7.2 Isotropic solids
For isotropic elasticity, the total 21 independent elastic constants reduce to two. The constitutive equation for isotropic elasticity is \begin {equation} \label {eq:isotropicelasticity} \sigma _{ij} = \lambda \delta _{ij} \varepsilon _{kk} + 2\mu \varepsilon _ {ij} \end {equation} or its inverse \begin {equation} \label {eq:isotropicelasticityinverse} \varepsilon _{ij} = \frac {1}{2G} \sigma _{ij} - \frac {\nu }{E} \delta _{ij} \delta _{kk} = \frac {1}{E} [(1+\nu )\sigma _{ij} - \nu \delta _{ij} \sigma _{kk}], \end {equation} where \(\delta _{ij}\) is the Kronecker-Delta. These expressions have been conveniently written in their most simple form. The constants that show up in Eqs. \eqref{eq:isotropicelasticity} and \eqref{eq:isotropicelasticityinverse} are the shear modulus \(\mu \), Lamé’s first constant \(\lambda \), Young’s modulus \(E\) and Poisson number \(\nu \). Both \(\lambda \) and \(\nu \) are often called Lamé’s constants. Note that \(\sigma _{kk} = 3\sigma _h\) (Einstein summation!) where \(\sigma _h\) is the hydrostatic stress.
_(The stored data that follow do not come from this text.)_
theorem State.port_setPort (s : State) (p q : PortId) (r : PortRecord) :
    (s.setPort p r).port q = if q = p then r else s.port q := by
  by_cases h : q = p
  · subst h; simp
  · have h' : (p : Nat) ≠ q := fun e => h (Fin.ext e.symm)
    simp [State.port, State.setPort, h, h']

@[simp] theorem State.port_setPort_ne (s : State) {p q : PortId} (r : PortRecord) (h : q ≠ p) :
    (s.setPort p r).port q = s.port q := by
  simp [State.port_setPort, h]

@[simp] theorem State.setPort_setPort (s : State) (p : PortId) (r r' : PortRecord) :
    (s.setPort p r).setPort p r' = s.setPort p r' := by
  simp [State.setPort]

@[simp] theorem State.setPort_port (s : State) (p : PortId) : s.setPort p (s.port p) = s := by
  simp [State.setPort, State.port]

@[simp] theorem State.setPort_resetLow (s : State) (p : PortId) (r : PortRecord) :
    (s.setPort p r).resetLow = s.resetLow := rfl
@[simp] theorem State.setPort_lockUnit (s : State) (p : PortId) (r : PortRecord) :
    (s.setPort p r).lockUnit = s.lockUnit := rfl
@[simp] theorem State.setPort_clock (s : State) (p : PortId) (r : PortRecord) : (s.setPort p r).clock = s.clock := rfl
@[simp] theorem State.setPort_windows (s : State) (p : PortId) (r : PortRecord) :
    (s.setPort p r).windows = s.windows := rfl
@[simp] theorem State.setPort_window (s : State) (p : PortId) (r : PortRecord) (w : WindowId) :
    (s.setPort p r).window w = s.window w := rfl
@[simp] theorem State.setPort_arbiter (s : State) (p : PortId) (r : PortRecord) :
    (s.setPort p r).arbiter = s.arbiter := rfl
@[simp] theorem State.setPort_memPort (s : State) (p : PortId) (r : PortRecord) :
    (s.setPort p r).memPort = s.memPort := rfl
@[simp] theorem State.setPort_reports (s : State) (p : PortId) (r : PortRecord) :
    (s.setPort p r).reports = s.reports := rfl
@[simp] theorem State.setPort_faultUnit (s : State) (p : PortId) (r : PortRecord) :
    (s.setPort p r).faultUnit = s.faultUnit := rfl
@[simp] theorem State.setPort_supervisor (s : State) (p : PortId) (r : PortRecord) :
    (s.setPort p r).supervisor = s.supervisor := rfl
@[simp] theorem State.setPort_draws (s : State) (p : PortId) (r : PortRecord) : (s.setPort p r).draws = s.draws := rfl
@[simp] theorem State.setPort_pending (s : State) (p : PortId) (r : PortRecord) :
    (s.setPort p r).pending = s.pending := rfl

/-! ### Windows -/

@[simp] theorem State.window_setWindow_self (s : State) (w : WindowId) (r : WindowRecord) :
    (s.setWindow w r).window w = r := by
  simp [State.window, State.setWindow]

theorem State.window_setWindow (s : State) (w v : WindowId) (r : WindowRecord) :
    (s.setWindow w r).window v = if v = w then r else s.window v := by
  by_cases h : v = w
  · subst h; simp
  · have h' : (w : Nat) ≠ v := fun e => h (Fin.ext e.symm)
    simp [State.window, State.setWindow, h, h']

@[simp] theorem State.setWindow_resetLow (s : State) (w : WindowId) (r : WindowRecord) :
    (s.setWindow w r).resetLow = s.resetLow := rfl
@[simp] theorem State.setWindow_lockUnit (s : State) (w : WindowId) (r : WindowRecord) :
    (s.setWindow w r).lockUnit = s.lockUnit := rfl
@[simp] theorem State.setWindow_clock (s : State) (w : WindowId) (r : WindowRecord) :
    (s.setWindow w r).clock = s.clock := rfl
@[simp] theorem State.setWindow_port (s : State) (w : WindowId) (r : WindowRecord) (p : PortId) :
    (s.setWindow w r).port p = s.port p := rfl
@[simp] theorem State.setWindow_arbiter (s : State) (w : WindowId) (r : WindowRecord) :
    (s.setWindow w r).arbiter = s.arbiter := rfl
@[simp] theorem State.setWindow_memPort (s : State) (w : WindowId) (r : WindowRecord) :
    (s.setWindow w r).memPort = s.memPort := rfl
@[simp] theorem State.setWindow_reports (s : State) (w : WindowId) (r : WindowRecord) :
    (s.setWindow w r).reports = s.reports := rfl
@[simp] theorem State.setWindow_faultUnit (s : State) (w : WindowId) (r : WindowRecord) :
    (s.setWindow w r).faultUnit = s.faultUnit := rfl
@[simp] theorem State.setWindow_supervisor (s : State) (w : WindowId) (r : WindowRecord) :
    (s.setWindow w r).supervisor = s.supervisor := rfl
@[simp] theorem State.setWindow_pending (s : State) (w : WindowId) (r : WindowRecord) :
    (s.setWindow w r).pending = s.pending := rfl
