/-- Any other completion of a counted write leaves the lock's state as it is (R77). -/
theorem LockUnit.completeGuarded_of_other {u : LockUnit} {l : LockId} (e : FlightEntry) (failed : Bool)
    (h : (u.lock l).state ≠ .draining ∨ 1 < (u.lock l).guardFlight) : u.completeGuarded l e failed =
      { unit := u.uncounted l e failed, faults := u.writeFaults l e failed } := by
  obtain ⟨hstate, hflight⟩ := u.uncounted_lock l e failed
  refine u.completeGuarded_eq l e failed (if_neg ?_)
  rw [hstate, hflight]
  rintro ⟨hd, h0⟩
  have hmany : 1 < (u.lock l).guardFlight := h.resolve_left (not_not_intro hd)
  omega

/-! ### The completion of a counted write at its port -/

/-- The fence opens when no write is left (R130). -/
theorem PortRecord.openFence_of_open {r : PortRecord} {op : LockOp} (hc : r.headClass = some (.heldRelease op))
    (hw : r.writeFlight = 0) : r.openFence = { r with queue := r.queue.tail, headClass := none, handed := some op } := by
  rw [PortRecord.openFence, hc]
  exact if_pos hw

/-- Without a release held there, or with a write left, the fence does nothing (R130). -/
theorem PortRecord.openFence_of_shut {r : PortRecord} (h : (∀ op, r.headClass ≠ some (.heldRelease op)) ∨ r.writeFlight ≠ 0) :
    r.openFence = r := by
  rw [PortRecord.openFence]
  split
  · rename_i op hc
    exact if_neg (h.resolve_left fun hn => hn op hc)
  · rfl
  · rfl
  · rfl
  · rfl

/-- The completion of a counted write is taken at its guard lock, then at its port (R147). -/
theorem exec_memCompletion_of_counted {e : FlightEntry} {rest : List FlightEntry} {l : LockId} {s : State}
    (hlow : s.resetLow = false) (ht : s.memPort.table = e :: rest) (hk : e.kind = .write) (hg : e.guard = some l)
    (result : MemResult) (data : List Byte) : exec (.memCompletion s.memPort.session result data) s =
      .next ((({ s with memPort := { s.memPort with table := rest } } : State).applyLock
        (s.lockUnit.completeGuarded l e (e.fails result data))).completeAtPort e) := by
  refine congrArg Host.Outcome.next ((s.running_of_high _ hlow).trans ?_)
  rw [if_pos rfl, ht]
  dsimp only
  rw [State.complete, hk]
  dsimp only
  rw [State.completeWrite, hg]

/-- A write fails when its completion says so (R145). -/
theorem FlightEntry.fails_of_write {e : FlightEntry} (hk : e.kind = .write) (result : MemResult) (data : List Byte) :
    e.fails result data = (result == .fail) := by
  cases result with
  | ok => rw [FlightEntry.fails, hk]; rfl
  | fail => rfl

end Sys2Proof.Machine

open Sys2Proof Sys2Proof.Machine

/-- Settles O36: the entry decides whether the write is counted, and for a revoked one the policy whether it is sent. -/
theorem incrementClaimDecides : Obligations.IncrementClaimDecides := by
  intro p q qs l w policy s hlow hslot hq hk hc r issued reported
  have hexec := exec_incrementClaim hlow (State.chosenHead_of_chosen hslot hq hc)
  refine ⟨fun e he hr hm => ?_, fun e he hr => ?_⟩
  · rw [hexec, State.claimHead_of_live he hr hm, State.issueHead_of_write (by rwa [State.setUnit_port]) hk]
    rfl
  · refine ⟨fun hpolicy => ?_, fun hpolicy => ?_⟩
    · rw [hexec, hpolicy, State.claimHead_of_revoked_pass he hr,
        State.issueHead_of_write (by rwa [State.report_port]) hk]
      rfl
    · rw [hexec, hpolicy, State.claimHead_of_revoked_drop he hr, State.dropHead_of_queue (by rwa [State.report_port])]
      rfl

/-- Settles O38: the event is the completion at the lock, and the port's record is its counts lowered with the fence tried. -/
theorem guardedWriteCompletion : Obligations.GuardedWriteCompletion := by
  intro e rest l result data s hlow ht hk hg u r counted faults taken
  have hfails := FlightEntry.fails_of_write hk result data
  have hcounted : u.uncounted l e (e.fails result data) = counted := by
    rw [hfails]
    cases result with
    | ok => rfl
    | fail => exact u.uncounted_of_failed l e
  have hfaults : u.writeFaults l e (e.fails result data) = faults := by
    rw [hfails]
    cases result <;> rfl
  have hexec := exec_memCompletion_of_counted hlow ht hk hg result data
  have hspec := taken.applyLock_spec (u.completeGuarded l e (e.fails result data))
  have hevent : ∀ x, u.completeGuarded l e (e.fails result data) = x →
      LockEvent taken (taken.applyLock (u.completeGuarded l e (e.fails result data))) x := by
    rintro _ rfl
    exact hspec.1
  refine ⟨_, _, hexec, fun hs h1 => hevent _ ?_, fun h => hevent _ ?_, hspec.2, fun op => PortRecord.openFence_of_open,
    PortRecord.openFence_of_shut⟩
  · rw [LockUnit.completeGuarded_of_last e _ hs h1, hcounted, hfaults]
  · rw [LockUnit.completeGuarded_of_other e _ h, hcounted, hfaults]

end

section
/-! The law of the window map (R86, R88, R92): which events leave the map and the locks in service alone, and what the window
commands and the removal of a lock do to the law. -/

namespace Sys2Proof.Machine

/-! ### Locks that stay defined -/

/-- From `u` to `v` no lock becomes UNDEFINED. -/
def LockUnit.StaysDefined (u v : LockUnit) : Prop :=
  ∀ l, (u.lock l).state ≠ .undefined → (v.lock l).state ≠ .undefined

theorem LockUnit.KeepsService.staysDefined {u v : LockUnit} (h : u.KeepsService v) : u.StaysDefined v := fun l => (h l).2

theorem LockUnit.StaysDefined.setLock (u : LockUnit) (l : LockId) (r : LockRecord)
    (h : (u.lock l).state ≠ .undefined → r.state ≠ .undefined) : u.StaysDefined (u.setLock l r) := by
  intro k hk
  rw [LockUnit.lock_setLock]
  split
  · subst k
    exact h hk
  · exact hk

/-- An operation taken at the lock unit (R13 to R24). -/
theorem State.slotEffect_keepsService (s : State) (p : PortId) (k : LockOpKind) (op : LockOp) :
    s.lockUnit.KeepsService (s.slotEffect p k op).unit := by
  cases k with
  | acquireExclusive => exact LockUnit.seek_keepsService _ p op _ _ _
  | acquireShared => exact LockUnit.seek_keepsService _ p op _ _ _
  | tryExclusive => exact LockUnit.seek_keepsService _ p op _ _ _
  | tryShared => exact LockUnit.seek_keepsService _ p op _ _ _
  | inspect => exact .of_locks fun _ => by rw [State.slotEffect, LockUnit.inspect_unit]
  | release => exact LockUnit.release_keepsService _ p op
  | releaseLatest => exact LockUnit.releaseLatest_keepsService _ p op
  | withdraw => exact LockUnit.withdraw_keepsService _ p op
  | misuse => exact .refl _

/-- A counted write moves a count only (R108). -/
theorem LockUnit.countGuarded_staysDefined (u : LockUnit) (l : LockId) : u.StaysDefined (u.countGuarded l) :=
  .setLock u l _ id

/-- The completion of a counted write (R77, R110). -/
theorem LockUnit.completeGuarded_staysDefined (u : LockUnit) (l : LockId) (e : FlightEntry) (failed : Bool) :
    u.StaysDefined (u.completeGuarded l e failed).unit := by
  have huncounted : u.StaysDefined (u.uncounted l e failed) := by
    cases failed with
    | false => exact .setLock u l _ id
    | true =>
      rw [LockUnit.uncounted_of_failed]
      exact .setLock u l _ id
  rw [u.completeGuarded_eq l e failed rfl]
  dsimp only
  split
  · exact fun k hk => (LockUnit.settle_keepsService _ l).staysDefined k (huncounted k hk)
  · exact huncounted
The four moduli are not independent (only two are), and the following expressions relate the pairs \(\lambda \), \(\mu \) and \(E\), \(\nu \) to each other: \begin {align} \label {eqn:Relation_Lame} \lambda &= \frac {E\nu }{(1+\nu )(1-2\nu )} \\ \mu &= \frac {E}{2(1+\nu )} \\ \lambda + \mu &= \frac {E}{2(1+\nu )(1-2\nu )} \\ E &= \frac {\mu (3\lambda + 2\mu )}{\lambda + \mu } \\ \nu &= \frac {\lambda }{2(\lambda + \mu )} \end {align}
Note that another common symbol for the shear modulus \(\mu \) is the Latin letter \(G\).
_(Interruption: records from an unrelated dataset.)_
-- ==== Sys2Proof/WellFormed.lean ====
section
/-! DEFINITION. What is well formed. Every command is: "every value of `arg` is legal" (R66), and an operand of type
`Word` is 32 bits wide by its type (R62, R103). Two checks do refuse something: a command word is CANONICAL when it is
what an assembler emits (R62: `arg = 0` for NEXT), and an assembler immediate must lie in `[0, 2^32)` (R70). -/

namespace Sys2Proof

/-- Well-formed commands: all of them (R66). -/
def Instr.wellFormed : Instr → Bool
  | .lcgSeed _ => true
  | .lcgNext => true
  | .mtSeed _ => true
  | .mtNext => true

/-- A command word an assembler emits: a SEED word, or a NEXT word with `arg = 0` (R62). -/
def CmdWord.canonical (w : CmdWord) : Bool :=
  !w.getLsbD 32 || w.extractLsb' 0 32 == 0#32

/-- An assembler immediate that is no error: a number in `[0, 2^32)` (R70). -/
def immInRange (n : Nat) : Bool := n < 4294967296

end Sys2Proof
end

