-- ==== Sys2Proof/Tests/Slice0.lean ====
section
/-! SUPPORT. The model's own tests: the words and numbers are the spec's (95_test_vectors.md, and the worked examples of
the rules), cited at each; and for every statement with hypotheses, a concrete state and operands that meet them. -/

namespace Sys2Proof.Tests

open Sys2Proof.Machine

/-! ## Well-formedness: each check refuses an ill-formed term -/

/-- V45: a word no assembler emits. -/
theorem smoke_canonical_refuses : CmdWord.canonical 0x1DEADBEEF#34 = false := by decide

/-- R70: "A number outside `[0, 2^32)` is an assembler error". -/
theorem smoke_immediate_refuses : immInRange 4294967296 = false := by decide

/-- R66: every command is well formed. -/
theorem smoke_every_command_wellFormed : (Instr.mtSeed 0xFFFFFFFF#32).wellFormed = true ∧ Instr.lcgNext.wellFormed = true := by
  decide

/-! ## Decoding and encoding: words written out from R61 and R63 -/

/-- `eng = 0`, `op = 0`, then the 32 bits of 1. -/
theorem test_decode_lcgSeed : decode 0b0000000000000000000000000000000001#34 = .lcgSeed 1#32 := by decide

/-- `eng = 0`, `op = 1`, then 32 ignored bits. -/
theorem test_decode_lcgNext : decode 0b0111011110101011011011111011101111#34 = .lcgNext := by decide

/-- `eng = 1`, `op = 0`, then the 32 bits of 5489. -/
theorem test_decode_mtSeed : decode 0b1000000000000000000001010101110001#34 = .mtSeed 5489#32 := by decide

/-- `eng = 1`, `op = 1`, then 32 ignored bits. -/
theorem test_decode_mtNext : decode 0b1100000000000000000000000000000000#34 = .mtNext := by decide

/-- V45's encodings. -/
theorem test_encode : [Instr.lcgSeed 0xFFFFFFFF, .lcgNext, .mtSeed 5489, .mtNext].map encode =
    [0x0FFFFFFFF#34, 0x100000000#34, 0x200001571#34, 0x300000000#34] := by decide

/-- R60: a number of 35 bits is no command word, and is refused by name. -/
theorem test_decodeNumber_refuses : decodeNumber 0x400000000 = .error (.notACommandWord 0x400000000) := rfl

/-- The table's rows at 40 bits, the whole bytes that hold 34. -/
theorem test_decodeTableWord : decodeTableWord 40 0x300000000 = some .mtNext ∧
    decodeTableWord 40 0x80000001 = some (.lcgSeed 0x80000001#32) := by decide

/-- R63: no word selects two rows. -/
theorem test_rows_disjoint : opcodeTable.Pairwise (fun r r' => r.bits &&& r'.mask ≠ r'.bits) := by decide

/-- V45: the response words. -/
theorem test_response_words : packResponse false 0xD091BB5C#32 = 0x0D091BB5C#33 ∧
    packResponse true 0#32 = 0x100000000#33 := by decide

/-! ## The LCG engine -/

/-- The response of the state a command leaves. -/
def rspOf (o : Host.Outcome State Fault Refusal) : Option RspWord :=
  match o with
  | .next s => s.rsp
  | _ => none

/-- A core whose LCG engine was seeded with `v`. -/
def lcgSeeded (v : Word) : State := { State.reset with seed := v, lcgValid := true }

/-- A core whose MT engine is seeded, with array `a` and cursor `c`. -/
def mtSeeded (a : MtArray) (c : Index) : State := { State.reset with state := a, cursor := c, mtValid := true }

/-- An array of zeros but for a few words. -/
def arrayWith (ws : List (Nat × Word)) : MtArray :=
  ws.foldl (fun a p => memWrite a (idx p.1) p.2) (Vector.replicate 624 0)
The volumetric strain \(\varepsilon _h = \frac {1}{3}\ {\rm tr} \ \t {\varepsilon } = \frac {1}{E} [(1 + \nu )\sigma _h - 3\, \nu \sigma _h] = \frac {1}{E} (1-2\nu )\sigma _h\) vanishes at \(\nu = 1/2\). In this case, \(\sigma _{ij} = 2\sigma _h \varepsilon _{ij}\) because the \(\varepsilon _h = \varepsilon _{kk}\) must vanish.
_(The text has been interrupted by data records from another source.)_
/-- After a terminator the buffer is empty, whatever the line was (R66, R234). -/
def Obligations.TerminatorEmptiesTheBuffer : Prop :=
  ∀ (s : State) (ms : List Move) (cs : List Byte),
    s.sched = .receive :: ms → s.frameReceived = [] → s.rxIn = 0x0D#8 :: cs →
    ∃ t, step s = .next t ∧ t.rxbuf = [] ∧ t.rxlen = 0#8 ∧ t.rxIn = cs ∧ t.decCause ≠ none

/-- A whole line, character by character (R58, R59): the line of the characters before the terminator, at most 139 of them,
is decoded exactly once, and the buffer is empty afterwards. -/
def Obligations.WholeLineReception : Prop :=
  ∀ (l : Line) (rest : List Byte) (ms : List Move) (s : State),
    0x0D#8 ∉ l → s.rxbuf = [] → s.rxlen = 0#8 → s.frameReceived = [] →
    s.rxIn = l ++ 0x0D#8 :: rest → s.sched = List.replicate (l.length + 1) Move.receive ++ ms →
    runSteps (l.length + 1) s = rxLine (l.take 139) { s with sched := ms, rxIn := rest }

/-- The bound on the buffer loses nothing (R59, R284): the outcome of a line is that of its first 139 characters. -/
def Obligations.LongLineHasSameOutcome : Prop :=
  ∀ (l : Line) (s : State), rxLine (l.take 139) s = rxLine l s

/-- While an event is pending the receive pipeline accepts no character and loses nothing (R65, R236). -/
def Obligations.PendingEventHoldsReception : Prop :=
  ∀ (s : State) (ms : List Move), s.sched = .receive :: ms → s.frameReceived ≠ [] →
    ∃ t, step s = .next t ∧ t.rxIn = s.rxIn ∧ t.rxbuf = s.rxbuf ∧ t.rxlen = s.rxlen
      ∧ t.frameReceived = s.frameReceived ∧ t.dropcnt = s.dropcnt ∧ t.encLine = s.encLine ∧ t.encIn = s.encIn

/-! ### The machine -/

/-- Order of the outputs (R62, R63): a receive move adds at most one event, behind those pending, an encode move at most one
line, behind those pending and for the first waiting request; the environment takes the oldest of either output, and by that
nothing inside the block is lost (R65, R235, R236). That the encode move takes the first request although a line may still be
pending is the model's choice, log entry 5. -/
def Obligations.OutputsKeepTheirOrder : Prop :=
  ∀ (s t : State) (m : Move) (ms : List Move), s.sched = m :: ms → step s = .next t →
    (m = .receive → t.encLine = s.encLine ∧ t.encIn = s.encIn ∧ t.rxIn <:+ s.rxIn
      ∧ (t.frameReceived = s.frameReceived ∨ ∃ e, t.frameReceived = s.frameReceived ++ [e]))
    ∧ (m = .encode → t.frameReceived = s.frameReceived ∧ t.rxIn = s.rxIn ∧ t.encIn = s.encIn.tail
      ∧ t.rxbuf = s.rxbuf ∧ t.rxlen = s.rxlen
      ∧ (t.encLine = s.encLine ∨ ∃ l, t.encLine = s.encLine ++ [l]))
    ∧ (m = .takeEvent → t.frameReceived = s.frameReceived.tail ∧ t.encLine = s.encLine
      ∧ t.rxbuf = s.rxbuf ∧ t.rxlen = s.rxlen ∧ t.rxIn = s.rxIn ∧ t.encIn = s.encIn)
    ∧ (m = .takeLine → t.encLine = s.encLine.tail ∧ t.frameReceived = s.frameReceived
      ∧ t.rxbuf = s.rxbuf ∧ t.rxlen = s.rxlen ∧ t.rxIn = s.rxIn ∧ t.encIn = s.encIn)

/-- The two agents are independent (R64): a receive move and an encode move give the same state in either order. -/
def Obligations.AgentsAreIndependent : Prop :=
  ∀ (s : State) (ms : List Move),
    runSteps 2 { s with sched := .receive :: .encode :: ms } = runSteps 2 { s with sched := .encode :: .receive :: ms }

/-- The drop counter (R31, R195, R270): a receive move that reports a cause of 2 to 7 adds one modulo 2^32 if the counter
exists; reset makes it 0; nothing else changes it. -/
def Obligations.DropCounterCounts : Prop :=
  ∀ (s t : State) (m : Move) (ms : List Move), s.sched = m :: ms → step s = .next t →
    (m = .reset → t.dropcnt = 0#32)
    ∧ (m = .receive → ∀ k, t.decCause = some k → 2 ≤ k.toNat →
        t.dropcnt = if Config.hasDropCounter then s.dropcnt + 1#32 else s.dropcnt)
    ∧ (m = .receive → (t.decCause = none ∨ t.decCause = some 0#3 ∨ t.decCause = some 1#3) → t.dropcnt = s.dropcnt)
    ∧ (m = .encode ∨ m = .takeEvent ∨ m = .takeLine → t.dropcnt = s.dropcnt)

/-- The `DROPCNT` output (R31): it shows the counter exactly where the counter exists; a receive move that reports a cause of
2 to 7 adds one modulo 2^32 to what it shows, reset makes it show 0, and no other move changes what it shows. That the counter
is a field behind the output, there or not, is log entry 7. -/
def Obligations.DropCounterOutput : Prop :=
  (∀ s : State, dropcntOut s = none ↔ Config.hasDropCounter = false)
  ∧ (∀ (s : State) (n : BitVec 32), dropcntOut s = some n → n = s.dropcnt)
  ∧ ∀ (s t : State) (m : Move) (ms : List Move), s.sched = m :: ms → step s = .next t →
    (m = .reset → ∀ n, dropcntOut t = some n → n = 0#32)
    ∧ (m = .receive → (∃ k, t.decCause = some k ∧ 2 ≤ k.toNat) → dropcntOut t = (dropcntOut s).map (· + 1#32))
    ∧ (m ≠ .reset → ¬(m = .receive ∧ ∃ k, t.decCause = some k ∧ 2 ≤ k.toNat) → dropcntOut t = dropcntOut s)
We can also write down a free energy functional (often also called a hyperelastic energy density), which is quadratic in the strain \(\t {\varepsilon }\), \begin {equation} \label {eqn:Free_energy} W = \frac {1}{2} \lambda \varepsilon _{ii}^2 + \mu \varepsilon _{ij}^2 \end {equation} Using \(\sigma _{ij} = \partial W / \partial \varepsilon _{ij}\) recovers the above constitutive expression Eq. \eqref{eq:isotropicelasticity}. From the free energy functional we see that any isotropic material must have \(\lambda > 0\) and \(\mu > 0\), otherwise the energy could be made arbitrarily small by increasing the deformation of the solid. This limits the Poisson number to the range \( -1 < \nu < 1/2 \). Note that \(\nu <0\) is typically only achieved for architectured materials such as foams or metamaterials.